Source records:
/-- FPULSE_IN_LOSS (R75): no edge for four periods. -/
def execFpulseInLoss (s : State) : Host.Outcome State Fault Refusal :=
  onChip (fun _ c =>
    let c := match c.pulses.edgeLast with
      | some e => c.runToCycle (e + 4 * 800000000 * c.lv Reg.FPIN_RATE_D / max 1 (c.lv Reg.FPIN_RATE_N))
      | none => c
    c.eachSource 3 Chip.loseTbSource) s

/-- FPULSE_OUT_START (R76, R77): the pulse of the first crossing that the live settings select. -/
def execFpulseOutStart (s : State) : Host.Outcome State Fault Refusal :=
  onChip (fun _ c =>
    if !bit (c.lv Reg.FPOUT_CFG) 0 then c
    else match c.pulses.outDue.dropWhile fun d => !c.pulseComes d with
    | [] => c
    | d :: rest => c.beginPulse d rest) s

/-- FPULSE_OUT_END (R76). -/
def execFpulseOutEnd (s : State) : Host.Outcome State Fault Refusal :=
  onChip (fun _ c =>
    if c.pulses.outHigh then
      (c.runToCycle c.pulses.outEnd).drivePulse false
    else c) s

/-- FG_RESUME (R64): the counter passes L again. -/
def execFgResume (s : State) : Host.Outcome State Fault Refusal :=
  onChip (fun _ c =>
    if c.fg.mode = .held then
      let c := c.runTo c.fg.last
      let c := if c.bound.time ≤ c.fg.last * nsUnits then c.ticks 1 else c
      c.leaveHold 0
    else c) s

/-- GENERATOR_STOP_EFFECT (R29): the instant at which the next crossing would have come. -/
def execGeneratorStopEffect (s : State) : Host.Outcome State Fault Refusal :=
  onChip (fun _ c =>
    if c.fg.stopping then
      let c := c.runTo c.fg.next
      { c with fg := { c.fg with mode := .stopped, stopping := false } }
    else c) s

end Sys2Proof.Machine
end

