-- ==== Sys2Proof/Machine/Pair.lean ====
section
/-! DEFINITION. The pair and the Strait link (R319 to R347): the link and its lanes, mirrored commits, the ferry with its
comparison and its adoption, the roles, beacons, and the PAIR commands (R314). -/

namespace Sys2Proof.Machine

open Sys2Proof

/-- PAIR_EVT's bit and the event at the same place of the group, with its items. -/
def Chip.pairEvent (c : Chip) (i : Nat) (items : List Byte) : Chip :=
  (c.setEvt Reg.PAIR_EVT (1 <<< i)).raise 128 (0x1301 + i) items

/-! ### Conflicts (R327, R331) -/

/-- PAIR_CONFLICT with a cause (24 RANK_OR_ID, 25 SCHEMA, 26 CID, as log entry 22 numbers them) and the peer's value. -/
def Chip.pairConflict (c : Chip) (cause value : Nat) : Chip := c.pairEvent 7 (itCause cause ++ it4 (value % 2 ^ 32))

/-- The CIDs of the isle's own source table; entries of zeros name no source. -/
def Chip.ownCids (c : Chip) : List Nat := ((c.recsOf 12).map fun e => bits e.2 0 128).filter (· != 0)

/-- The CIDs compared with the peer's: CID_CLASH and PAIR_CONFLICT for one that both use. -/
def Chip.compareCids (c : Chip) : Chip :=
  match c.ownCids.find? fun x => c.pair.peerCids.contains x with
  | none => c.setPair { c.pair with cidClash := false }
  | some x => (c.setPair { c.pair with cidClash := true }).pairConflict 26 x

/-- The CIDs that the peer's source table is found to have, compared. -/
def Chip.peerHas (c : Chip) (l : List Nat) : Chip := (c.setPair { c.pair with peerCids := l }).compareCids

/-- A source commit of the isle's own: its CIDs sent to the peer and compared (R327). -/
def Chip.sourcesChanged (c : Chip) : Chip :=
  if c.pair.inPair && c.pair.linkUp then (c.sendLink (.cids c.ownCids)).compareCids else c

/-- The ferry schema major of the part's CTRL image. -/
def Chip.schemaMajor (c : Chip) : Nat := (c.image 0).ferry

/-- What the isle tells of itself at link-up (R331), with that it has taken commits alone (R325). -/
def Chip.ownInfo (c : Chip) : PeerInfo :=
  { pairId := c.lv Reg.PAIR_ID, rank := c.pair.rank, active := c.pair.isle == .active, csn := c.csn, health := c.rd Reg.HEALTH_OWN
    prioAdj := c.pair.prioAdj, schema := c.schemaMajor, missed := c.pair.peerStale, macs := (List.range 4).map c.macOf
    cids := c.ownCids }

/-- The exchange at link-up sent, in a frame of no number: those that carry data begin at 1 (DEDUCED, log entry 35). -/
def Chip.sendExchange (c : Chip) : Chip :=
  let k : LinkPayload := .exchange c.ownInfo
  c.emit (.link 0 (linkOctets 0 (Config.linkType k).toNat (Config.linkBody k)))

> Directions: Work through the records above and count the lines that hold the string "State". Please give only that figure.

> Written reply: 5